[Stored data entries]
Content starts

-- ==== Sys2Proof/Machine/Jexast.lean ====
section
/-! DEFINITION. The Jexast channels: bus, selection and attempts, errors and confinement, line recovery, census (11, with
12 §12.5–12.8). -/

namespace Sys2Proof.Machine

/-! ### Census bookkeeping (11 R300, R301) -/

/-- The census ends: CENRUN clears and CENDONE is raised. -/
def cenExit (s : State) (c : Chan) (f : Jx → Jx) : State :=
  evt (s.modChan c fun j => { f j with cenRun := false, cenPend := false, cenLook := false }) (.jx c) 4

/-- A running census ends with ABORT. -/
def cenAbort (s : State) (c : Chan) : State :=
  if (s.chan c).cenRun then cenExit s c fun j => { j with cenAbort := true } else s

/-- A census starts (R300). -/
def cenBegin (s : State) (c : Chan) : State :=
  s.modChan c fun j =>
    { j with cnum := j.cnum + 1, cenTable := [], cenDone := false, cenIncomplete := false, cenOvf := false,
             cenAbort := false, cenRun := true, cenTries := 0, cenLast := .census, cenPend := true, cenLook := false }

/-- Why a CENSTART is ignored (R301); LISTEN counts whether written or in force (log 21). -/
def cenRefused (s : State) (c : Chan) : Bool :=
  let j := s.chan c
  j.cenRun || !active s (.jx c) || j.bus = .stopped || j.bus = .recovery || j.busOff || j.listen || j.listenNow

/-! ### Errors (11 R289, Tables 11.3, 11.4, 11.10) -/

def kindCode : ErrKind → BitVec 3
  | .bit => 1 | .stuff => 2 | .crc => 3 | .form => 4 | .ack => 5

/-- LASTERR and the counter of the kind. -/
def noteErr (s : State) (c : Chan) (e : ErrAt) (tx : Bool) : State :=
  s.modChan c fun j =>
    { j with bus := .errorSig, errKind := kindCode e.kind, errRole := tx, errField := e.field, errBit := e.bit,
             bitCnt := if e.kind = .bit then inc16 j.bitCnt else j.bitCnt,
             stuffCnt := if e.kind = .stuff then inc16 j.stuffCnt else j.stuffCnt,
             crcCnt := if e.kind = .crc then inc16 j.crcCnt else j.crcCnt,
             formCnt := if e.kind = .form then inc16 j.formCnt else j.formCnt,
             ackCnt := if e.kind = .ack then inc16 j.ackCnt else j.ackCnt }

/-- Entry to bus-off (R292, R293, R301). -/
def enterBusOff (s : State) (c : Chan) : State :=
  let s1 := s.modChan c fun j =>
    { j with tec := 256, busOff := true, counting := j.autoRcv, runs := 0, recs := 0, boCnt := inc16 j.boCnt }
  mirSettle (cenAbort (raise s1 (.jx c) 2) c)

/-- TEC + 8, and bus-off when TEC passes 255. The counters hold in LISTEN and while bus-off. -/
def tecUp (s : State) (c : Chan) : State :=
  let j := s.chan c
  if j.busOff || j.listenNow then s
  else if 255 < j.tec + 8 then enterBusOff s c
  else confine s c fun j => { j with tec := j.tec + 8 }

/-- REC + 1, saturating at 255. -/
def recUp (s : State) (c : Chan) : State :=
  confine s c fun j => { j with recv := if j.busOff || j.listenNow then j.recv else satInc 255 j.recv }

/-- The error stands behind the arbitration field, which for the hub's own frames is the ID (Table 11.10 FIELD; R286). -/
def pastId (e : ErrAt) : Bool := decide (2 ≤ e.field.toNat)

/-- An error of the hub's frame on the wire. Before the end of the arbitration field the hub is not yet the transmitter, and
the error counts as a receiver's (R279, R289). `silent`: an error-passive transmitter's ACK error with no dominant bit during
its passive flag leaves TEC unchanged (Table 11.4). -/
def txErr (s : State) (c : Chan) (e : ErrAt) (silent : Bool) : State :=
  let s1 := (noteErr s c e (pastId e)).modChan c fun j => { j with wasTx := pastId e }
  if !pastId e then recUp s1 c
  else if e.kind = .ack && passive (s.chan c) && silent then s1 else tecUp s1 c

/-! ### The strobe and line recovery (11 R294–R296, 12 R320) -/

/-- The attempt in progress is abandoned: SENT if the hub had sampled the ACK slot dominant, which the command does not
say (a free value), otherwise FULL (Table 12.5; log 4). -/
def abandon (s : State) (c : Chan) : State :=
  match (s.chan c).wire with
  | .none => s
  | .census => s.modChan c fun j => { j with wire := .none }
  | .buf i b =>
    let s1 := nextFree (s.modChan c fun j => { j with wire := .none })
    attemptEnd s1 i (bufIx c b) (if Config.freeBit s.free then some .sent else none)

/-- The strobe rests high at the beginning of a half-period of the DIV in force (04 R87; log 41). -/
def strobeRest (s : State) (c : Chan) : State :=
  { s with clk := { s.clk with strobe := s.clk.strobe.set c.val ⟨true, 0, s.clk.divNow[c] / 2⟩ c.isLt } }

/-- No frame is on the wire any more, and none is received. -/
def wireClear (j : Jx) : Jx := { j with wasTx := false, waitBits := 0, lateAcc := false, rxOpen := false, rcvWait := false }

/-- The channel stops: disabled, reset or fenced. -/
def stopChan (s : State) (c : Chan) : State :=
  let s1 := abandon (cenAbort s c) c
  strobeRest (mirSettle (s1.modChan c fun j => { wireClear j with bus := .stopped })) c

/-- Line recovery starts (R294). The strobe is high for DIV/2 lk, and its first edge is falling (R295, 04 R87; log 41). -/
def startRecovery (s : State) (c : Chan) : State :=
  let s1 := abandon s c
  strobeRest (mirSettle (confine s1 c fun j =>
    { wireClear j with bus := .recovery, tec := 0, recv := 0, busOff := false, counting := false, runs := 0, recs := 0 })) c

/-- A fence puts the channel in Siding with the strobe stopped (R296, 02 R39). -/
def fenceChan (s : State) (c : Chan) : State := stopChan (s.modHdr (.jx c) fun h => { h with siding := true }) c

/-- What takes effect at a bus idle: DIV and LISTEN (04 R88, Table 11.10). An error-passive transmitter of the frame before
waits for 8 idle bits (R279). -/
def idleApply (s : State) (c : Chan) : State :=
  let s1 := s.modChan c fun j =>
    { j with bus := .idle, listenNow := j.listen, wasTx := false, waitBits := if j.wasTx && passive j then 8 else 0,
             rxOpen := false }
  { s1 with clk := { s1.clk with divNow := s1.clk.divNow.set c.val s1.clk.div[c] c.isLt } }

/-- BUS_IDLE (R279). -/
def execBusIdle (c : Chan) (s : State) : Out :=
  let j := s.chan c
  if hears s c && j.wire = .none then coreCmd (fun t => idleApply t c) s else .next s

/-- The record of a line recovery. -/
def rcvEnd (s : State) (c : Chan) (result : BitVec 2) (strobes : Nat) : State :=
  s.modChan c fun j => { j with rcvResult := result, rcvStrobes := strobes, firstRcv := false }

/-- IDLE: line recovery ends with the bus idle (R295); the first one after bring-up starts the census that CENAUTO
asks for (R301). -/
def execIdle (c : Chan) (strobes : Nat) (s : State) : Out :=
  let j := s.chan c
  if j.bus = .recovery && !held s (chanBit c) && decide (11 ≤ strobes) && decide (strobes ≤ 1024) then
    coreCmd (fun t =>
      let t1 := evt (idleApply (rcvEnd t c 1 strobes) c) (.jx c) 0
      if j.firstRcv && j.cenAuto && !cenRefused t1 c then cenBegin t1 c else t1) s
  else .next s

/-- STUCK (R295, R296). -/
def execStuck (c : Chan) (strobes : Nat) (s : State) : Out :=
  if (s.chan c).bus = .recovery && !held s (chanBit c) && decide (160 ≤ strobes) && decide (strobes ≤ 1024) then
    coreCmd (fun t => raise (fenceChan (rcvEnd t c 2 strobes) c) (.jx c) 0) s
  else .next s

/-- NOIDLE (R295, R296). -/
def execNoidle (c : Chan) (s : State) : Out :=
  if (s.chan c).bus = .recovery && !held s (chanBit c) then coreCmd (fun t => raise (fenceChan (rcvEnd t c 3 1024) c) (.jx c) 1) s else .next s

/-! ### Selection and attempts -/

/-- `now` at the next rising strobe edge, which samples the bit that begins (R274). -/
def nextRise (s : State) (c : Chan) : Nat :=
  let b := s.clk.strobe[c]
  s.now + (b.half - b.ran) + (if b.high then b.half else 0)

/-- A start-of-frame bit begins on an idle bus: its sample will give the frame's timestamp (04 R94). -/
def frameBegins (s : State) (c : Chan) : State :=
  let t := nextRise s c
  s.modChan c fun j => { wireClear j with sofAt := t, stamp := none }

/-- What the channel puts on the wire: a pending census frame ahead of every buffer (R288), else the candidate. -/
def selectOn (s : State) (c : Chan) : State :=
  if (s.chan c).cenPend then
    s.modChan c fun j => { j with bus := .transmitting, wire := .census, cenPend := false }
  else match candidate s c with
    | none => s
    | some (i, k) =>
      (s.modInst i fun m => m.modBuf k fun b => { b with state := .wire, att := satInc 255 b.att }).modChan c fun j =>
        { j with bus := .transmitting, wire := .buf i (bufNum k) }

/-- The hub may start a frame: not in LISTEN, while bus-off, out of service (R320), or while an error-passive transmitter
waits (R279). -/
def maySelect (s : State) (c : Chan) : Bool :=
  inSvc s c && !(s.chan c).listenNow && decide ((s.chan c).waitBits = 0)

/-- A bit in which a start-of-frame bit may be sent begins. The hub sends that of its frame; where it has none, the bit that a
node begins, with the identifier `sof`, starts a frame that the hub receives (R279). -/
def selectStep (s : State) (c : Chan) (sof : Option (BitVec 24)) : State :=
  let s1 := if maySelect s c then selectOn s c else s
  if (s1.chan c).wire ≠ .none then frameBegins s1 c
  else match sof with
    | none => s1
    | some id => (frameBegins s1 c).modChan c fun j => { j with bus := .receiving, rxId := id, rxOpen := true }

/-- SELECTION (12 R312), at a falling strobe edge with the bus idle; a held channel has none (14 R369). -/
def execSelection (c : Chan) (sof : Option (BitVec 24)) (s : State) : Out :=
  if hears s c && (s.chan c).bus = .idle && !held s (chanBit c) then coreCmd (fun t => selectStep t c sof) s else .next s

/-- A frame was sent (R283): TXOK, TEC − 1. -/
def sentCount (s : State) (c : Chan) : State :=
  confine s c fun j => { j with wire := .none, wasTx := true, txOk := inc16 j.txOk, tec := if j.busOff || j.listenNow then j.tec else j.tec - 1 }

/-- Arbitration was lost to the identifier `id`: the hub receives the rest of that frame (R286). -/
def lostCount (s : State) (c : Chan) (id : BitVec 24) : State :=
  s.modChan c fun j => { j with wire := .none, bus := .receiving, rxId := id, rxOpen := true, arbLost := inc16 j.arbLost }

/-- The wire is given up after an error. -/
def wireOff (s : State) (c : Chan) : State := s.modChan c fun j => { j with wire := .none }

/-- The census frame competes again while the census runs (R288, R300). -/
def cenAgain (s : State) (c : Chan) : State := s.modChan c fun j => { j with cenPend := j.cenRun }

/-- Outcome of a buffer's attempt (Table 12.5). A TX buffer is a buffer register, no word of the SRAM, so DBG counts no
error of it (01 R30; log 38). -/
def bufOutcome (s : State) (c : Chan) (i : Inst) (k : Fin 6) : TxOutcome → State
  | .sent => attemptEnd (sentCount s c) i k (some .sent)
  | .arbLost id => attemptEnd (lostCount s c id) i k none
  | .error e silent => attemptError (txErr (wireOff s c) c e silent) i k
  | .damaged =>
    let own := !(((s.inst i).buf k).state = .orphan)
    let s1 := (wireOff s c).modChan c fun j => { j with bus := .errorSig, wasTx := true }
    let s2 := if own then raise s1 (.mvf i) 0 else s1
    attemptEnd (tecUp s2 c) i k (some .damaged)

/-- Outcome of a census frame's attempt (R300). A census frame is in no buffer, so it cannot be damaged. -/
def cenOutcome (s : State) (c : Chan) : TxOutcome → State
  | .sent => (sentCount s c).modChan c fun j => { j with cenLook := j.cenRun }
  | .arbLost id => cenAgain (lostCount s c id) c
  | .error e silent => cenAgain (txErr (wireOff s c) c e silent) c
  | .damaged => s

/-- ATTEMPT_OUTCOME (12 R314). -/
def execAttemptOutcome (c : Chan) (o : TxOutcome) (s : State) : Out :=
  match (s.chan c).wire with
  | .none => .next s
  | .census => coreCmd (fun t => cenOutcome t c o) s
  | .buf i b => coreCmd (fun t => bufOutcome t c i (bufIx c b) o) s

/-- A late error: a form error in the ACK delimiter or in EOF of a frame the hub had accepted (R284). -/
def isLate (j : Jx) (e : ErrAt) : Bool :=
  e.kind = .form && (e.field = 7 || e.field = 8) && j.rxOpen && j.bus ≠ .errorSig && !j.wasTx

/-- A frame that the hub had not accepted is discarded (R290). The filter engine has looked at it where the error stands behind
its ID, and the failing words that it met are recorded (13 R337, R339; log 40). -/
def discardFrame (s : State) (c : Chan) (e : ErrAt) (bad : List (Fin 512)) : State :=
  let j := s.chan c
  if !holds j || j.lateAcc then s
  else
    let s1 := if pastId e then flmFound s c (flmWalk s c bad j.rxId (evalLk s c) 256 0).bad else s
    s1.modChan c fun x => { x with rxOpen := false }

/-- An error detected with no frame of the hub on the wire (R289): as the transmitter of the frame whose intermission
runs, else as a receiver. A late error comes after the acceptance, which counts first. -/
def rxErr (s : State) (c : Chan) (e : ErrAt) (bad : List (Fin 512)) : State :=
  let j := s.chan c
  if j.wasTx then tecUp (noteErr s c e true) c
  else
    let s1 := if isLate j e then (acceptCount s c).modChan c fun x => { x with lateAcc := true } else discardFrame s c e bad
    recUp (noteErr s1 c e false) c

/-- ERROR_DETECTED: a receiver detects stuff, CRC and form errors only (Table 11.3); `bad` are the filter words whose parity
the engine found failing. -/
def execErrorDetected (c : Chan) (e : ErrAt) (bad : List (Fin 512)) (s : State) : Out :=
  if hears s c && (s.chan c).wire = .none && e.kind ≠ .bit && e.kind ≠ .ack then coreCmd (fun t => rxErr t c e bad) s
  else .next s

/-! ### Bus-off recovery (11 R293) -/

/-- RECOVER. -/
def execRecover (c : Chan) (s : State) : Out :=
  pageCmd (.jx c) (fun t => t.modChan c fun j =>
    if j.busOff && !j.counting then { j with counting := true, runs := 0, recs := 0 } else j) s

/-- BUS_OFF_RECOVERY_COMPLETE: after 128 runs. -/
def execBusOffRecoveryComplete (c : Chan) (s : State) : Out :=
  let j := s.chan c
  if hears s c && j.busOff && j.counting && decide (128 ≤ j.runs) then
    coreCmd (fun t => evt (t.modChan c fun j =>
      { j with busOff := false, counting := false, runs := 128, tec := 0, recv := 0 }) (.jx c) 3) s
  else .next s

/-! ### Census commands and frames (11 R298–R301) -/

/-- CENSTART. -/
def execCenstart (c : Chan) (s : State) : Out :=
  pageCmd (.jx c) (fun t => if cenRefused t c then evt t (.jx c) 6 else cenBegin t c) s

/-- CENSTOP. -/
def execCenstop (c : Chan) (s : State) : Out := pageCmd (.jx c) (fun t => cenAbort t c) s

Content ends

Prompt:
Repeat exactly the lines above from the one with "def noteErr (s" up to and including the one with "its passive flag". No other line belongs in the reply.

Solution to this exercise:
def noteErr (s : State) (c : Chan) (e : ErrAt) (tx : Bool) : State :=
  s.modChan c fun j =>
    { j with bus := .errorSig, errKind := kindCode e.kind, errRole := tx, errField := e.field, errBit := e.bit,
             bitCnt := if e.kind = .bit then inc16 j.bitCnt else j.bitCnt,
             stuffCnt := if e.kind = .stuff then inc16 j.stuffCnt else j.stuffCnt,
             crcCnt := if e.kind = .crc then inc16 j.crcCnt else j.crcCnt,
             formCnt := if e.kind = .form then inc16 j.formCnt else j.formCnt,
             ackCnt := if e.kind = .ack then inc16 j.ackCnt else j.ackCnt }

/-- Entry to bus-off (R292, R293, R301). -/
def enterBusOff (s : State) (c : Chan) : State :=
  let s1 := s.modChan c fun j =>
    { j with tec := 256, busOff := true, counting := j.autoRcv, runs := 0, recs := 0, boCnt := inc16 j.boCnt }
  mirSettle (cenAbort (raise s1 (.jx c) 2) c)

/-- TEC + 8, and bus-off when TEC passes 255. The counters hold in LISTEN and while bus-off. -/
def tecUp (s : State) (c : Chan) : State :=
  let j := s.chan c
  if j.busOff || j.listenNow then s
  else if 255 < j.tec + 8 then enterBusOff s c
  else confine s c fun j => { j with tec := j.tec + 8 }

/-- REC + 1, saturating at 255. -/
def recUp (s : State) (c : Chan) : State :=
  confine s c fun j => { j with recv := if j.busOff || j.listenNow then j.recv else satInc 255 j.recv }

/-- The error stands behind the arbitration field, which for the hub's own frames is the ID (Table 11.10 FIELD; R286). -/
def pastId (e : ErrAt) : Bool := decide (2 ≤ e.field.toNat)

/-- An error of the hub's frame on the wire. Before the end of the arbitration field the hub is not yet the transmitter, and
the error counts as a receiver's (R279, R289). `silent`: an error-passive transmitter's ACK error with no dominant bit during
its passive flag leaves TEC unchanged (Table 11.4). -/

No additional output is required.